*** Excerpted data ***

theorem chain_enterMute : Chain b s s.enterMute := by
  unfold State.enterMute
  split
  · exact .refl _
  · have h (l : List ClampPayload) : ∀ u : State,
        Chain b u (l.foldl (fun s p => s.installClamp s.loader.station p) u) := by
      induction l with
      | nil => exact fun u => .refl u
      | cons p l ih => exact fun u => (chain_installClamp u _ p).trans (ih _)
    exact (Chain.one (.link s _)).trans (h _ _)

theorem chain_learnG (n) : Chain b s (s.learnG n) := by
  unfold State.learnG
  split
  · exact chain_setG _ _
  · exact .refl _

theorem chain_countValid : Chain b s s.countValid := .one (.link _ _)

end Basic

section Sequencing

variable {b : Bool} (s : State)

theorem chain_enterStopped (h : s.st.blocksRun = true) : Chain b s s.enterStopped :=
  (chain_moveTo _ _ h).trans (chain_loopCheck _)

theorem chain_enterStandby (h : s.st.blocksRun = true) : Chain b s s.enterStandby :=
  (chain_moveTo _ _ h).trans (chain_loopCheck _)

theorem chain_enterSelftest (tag) (h : s.st.blocksRun = true) : Chain b s (s.enterSelftest tag) :=
  ((Chain.one (.seq s (fun q => { q with selftestTag := tag }) rfl)).trans
    (chain_moveTo _ _ (by simpa [State.st] using h))).trans (chain_loopCheck _)

theorem chain_checkGroupShort : Chain b s s.checkGroupShort := chain_present _ _ _ _ (by simp)

theorem chain_enterMode (m) (h : s.st.blocksRun = true) : Chain b s (s.enterMode m) :=
  (chain_moveTo _ _ h).trans (chain_checkGroupShort _)

theorem chain_leaveBreakaway (h : s.st.blocksRun = true) : Chain b s s.leaveBreakaway := chain_enterMode _ _ h

theorem chain_enterBreakaway (h : s.st.blocksRun = true) : Chain b s s.enterBreakaway := by
  unfold State.enterBreakaway
  dsimp only
  refine ((chain_moveTo s .breakaway h).trans (chain_checkGroupShort _)).trans ?_
  split
  · rename_i h
    exact chain_leaveBreakaway _ (by simp [h.1, StationState.blocksRun])
  · exact .refl _

theorem chain_enterDecel (h : s.st.blocksRun = true) : Chain b s s.enterDecel := by
  unfold State.enterDecel
  dsimp only
  refine (chain_moveTo s .decel h).trans ?_
  split
  · exact chain_enterStopped _ (by simp [StationState.blocksRun])
  · exact .refl _

theorem chain_enterStarting (h : s.st.blocksRun = true) : Chain b s s.enterStarting := by
  unfold State.enterStarting
  dsimp only
  have k (u : State) (hu : u.st.blocksRun = true) :
      Chain b u (if u.seq.confirmation.isEmpty then u.enterBreakaway else u) := by
    split
    · exact chain_enterBreakaway _ hu
    · exact .refl _
  exact ((chain_moveTo s .starting h).trans
    ((Chain.one (.seq _ (fun q => { q with confirmation := (s.moveTo .starting).others }) rfl)).trans
      (.one (.timers _ _)))).trans (k _ (by
        show (s.moveTo .starting).st.blocksRun = true
        rw [st_moveTo]; rfl))

theorem chain_countChanged : Chain b s s.countChanged := by
  unfold State.countChanged
  split
  · rename_i h
    split
    · exact (chain_writeMarked _ _).trans (chain_enterStopped _ (by simp [h, StationState.blocksRun]))
    · split
      · exact (Chain.one (.seq _ _ rfl)).trans (chain_writeMarked _ _)
      · exact .refl _
  · split
    · exact (Chain.one (.seq _ _ rfl)).trans (chain_writeMarked _ _)
    · exact .refl _
  · rename_i h
    split
    · exact (chain_writeMarked _ _).trans (chain_moveTo _ _ (by simp [h, StationState.blocksRun]))
    · exact .refl _
  · exact .refl _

*** End of Excerpted data ***

### Goal of the exercise
Using only the data above, copy out the lines that include the word "link".

### Output below
    exact (Chain.one (.link s _)).trans (h _ _)
theorem chain_countValid : Chain b s s.countValid := .one (.link _ _)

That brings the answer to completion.